Introduction
This is Abe from the Lakehouse Department of the GLB Division. In this article, we will introduce a method to search for images similar to head MRI images using KDB.AI.
KDB.AI is a knowledge base vector database and search engine provided by KX systems. Vector databases can analyze and process vast amounts of text data, and by converting text data into vector format, computers can understand and respond to natural language input. Developers can build scalable and reliable real-time applications by using real-time data to provide advanced search, recommendations, and personalization for AI applications.
An overview of KDB.AI and explanations about account creation are explained in the previous article.
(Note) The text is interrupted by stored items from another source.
/-- The reset of EQ, PT, AG, LS, CC, ER and the Port Interfaces (01 to 04, 08 to 10), for the levels the six lines and the
select lines have (log entry 8), from the fall of RESET_n on and when device reset ends (MODEL'S CHOICE of the end, log
entry 9): while RESET_n is low every CPpSDO is at high impedance, and a port whose select line is low when device reset ends
discards its frame. -/
def Obligations.DeviceResetStartsReferenceAndPortsAfresh : Prop :=
  ∀ s : State, ∃ held ended : State, exec .deviceReset s = .next held ∧ step { held with pending := [] } = .next ended
    ∧ ∀ t ∈ [held, ended],
      t.eq.tooth = ⟨s.eq.tooth.raw, s.eq.tooth.raw, none⟩ ∧ t.eq.index = ⟨s.eq.index.raw, s.eq.index.raw, none⟩
      ∧ (∀ n : GateNo, t.eq.gates[n] = ⟨s.eq.gates[n].raw, s.eq.gates[n].raw, none⟩
          ∧ t.eq.active[n] = s.eq.gates[n].raw)
      ∧ (∀ (p : Port) (n : GateNo), t.eq.latches[p][n] = ⟨false, false⟩)
      ∧ t.eq.window = none ∧ t.eq.cycleNoise = 0 ∧ t.eq.totalNoise = 0
      ∧ t.pt.history = [] ∧ t.estimate = none ∧ t.pt.lastEdge = none ∧ t.pt.gap = .absent ∧ t.pt.speedSteps = 0
      ∧ (∀ p : Port, t.pt.stepSeen[p] = ⟨false, false⟩) ∧ t.depth = 1
      ∧ t.ag = ⟨0, 0, false, 0, 0, 0, none, none, 0, false, false, false, 0, 0, 0⟩ ∧ t.angle = none
      ∧ t.ls.lock = .stopped ∧ t.inFiring = false ∧ t.ls.settle = 0 ∧ t.ls.clean = 0 ∧ t.ls.noisy = 0
      ∧ t.ls.indexMiss = 0 ∧ t.ls.holdover = 0 ∧ t.ls.synthInCycle = false ∧ t.ls.closingNoise = 0
      ∧ t.ls.standstill = .absent ∧ t.ls.indexErrors = 0 ∧ (∀ p : Port, t.ls.lockMarks[p] = false)
      ∧ t.cc.holder = none ∧ t.cc.waiting = [] ∧ t.cc.staged = none ∧ t.cc.pendingRecord = none
      ∧ (∀ p : Port, t.cc.claimMarks[p] = false)
      ∧ t.cc.active = ⟨60, .rising, 2, .rising, 2, 32, 8, 2, 60, 1, 4, .eighth, 2, 1, 2, 3, 1, 2000000, 40000,
          #v[⟨true, 2, .never, 0xF0⟩, ⟨true, 2, .never, 0xF1⟩, ⟨true, 2, .never, 0xF2⟩, ⟨true, 2, .never, 0xF3⟩]⟩
      ∧ ∀ p : Port,
          t.er[p].portMask = 0xFF ∧ t.er[p].queue = [] ∧ t.er[p].lost = 0 ∧ t.er[p].watermark = 1 ∧ t.er[p].attnMask = 0
            ∧ (∀ n : SlotNo, t.er[p].slots[n] = ⟨false, 0, 0xFF, 0, false, false⟩
                ∧ t.er[p].latest[n] = ⟨none, false, false, false⟩)
            ∧ t.causes p = 0 ∧ t.attentionLow p = false ∧ marked t p = false
            ∧ t.pi[p].frameErrors = 0 ∧ t.pi[p].bits = [] ∧ t.pi[p].response = []
            ∧ (s.pi[p].framing = .idle → t.pi[p].framing = .idle ∧ t.pi[p].sdo = none)
            ∧ (s.pi[p].framing ≠ .idle →
                t.pi[p].framing = .discarding ∧ t.pi[p].sdo = if t.resetLow = true then none else some true)

/-- R132, R163, R195: while RESET_n is low no command ends the reset and no request is taken: every port is IDLE or
DISCARDING with CPpSDO at high impedance, every attention line is high and every track line low, and only the levels of the
input pins move. That the pins go on being followed is the model's reading (log entry 9). -/
def Obligations.NothingRunsWhileResetIsLow : Prop :=
  ∀ (c : Instr) (s : State), HeldInReset s → s.resetLow = true →
    (∀ (p : Port) (bytes : List Byte), ¬Receives p bytes s)
      ∧ ∃ t, exec c s = .next t
          ∧ (∀ p : Port, (t.pi[p].framing = .idle ∨ t.pi[p].framing = .discarding) ∧ t.pi[p].sdo = none
              ∧ t.pi[p].response = [] ∧ t.pi[p].frameErrors = 0 ∧ t.attentionLow p = false)
          ∧ (∀ k : TrackNo, t.trackLine k = false)
          ∧ (∀ line : LineId, t.eq.line line = ⟨(t.eq.line line).raw, (t.eq.line line).raw, none⟩
              ∧ (t.eq.line line).raw = (match c with
                | .rawLevelChange other level => if other = line then level else (s.eq.line line).raw
                | _ => (s.eq.line line).raw))
          ∧ (∀ p : Port, t.pi[p].framing = (match c with
              | .selectFall q => if q = p then .discarding else s.pi[p].framing
              | .selectRise q => if q = p then .idle else s.pi[p].framing
              | _ => s.pi[p].framing)
            ∧ t.pi[p].sck = (match c with
              | .serialClockEdge q rising _ => if q = p then rising else s.pi[p].sck
              | _ => s.pi[p].sck))
          ∧ t = { s with eq := t.eq, pi := t.pi } ∧ HeldInReset t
In this article, we will introduce a method to save a brain MRI image as a vector in KDB.AI and search for images similar to that image. It is also created based on the sample code provided by KDB.
- Introduction
- Purpose of the Tutorial
- Preparation
- 1. Load Image Data
- 2.Create Image Vector Embeddings
- 3. Store Embeddings in KDB.AI
- 4. Query KDB.AI Table
- 5. Search For Similar Images To A Target Image
- 6. Delete the KDB.AI Table
- Conclusion
Purpose of the Tutorial
The purpose of this tutorial is to show you how to create an embedding using a trained neural network and save it to a vector database. You will also learn how to use KDB.AI to find similar images to the input image. Specifically, follow the steps below.
- Loading image data
- Creating an embedding image
- Saving embedding images to KDB.AI
- Querying KDB.AI tables
- Similar image search for target image
- Delete KDB.AI table
The code in this article is taken from the GitHub repository.
The execution environment is a Databricks workspace, but you can run it with your favorite editor.
Preparation
Now let's take a look at the code. First, install the necessary packages and restart the Python process.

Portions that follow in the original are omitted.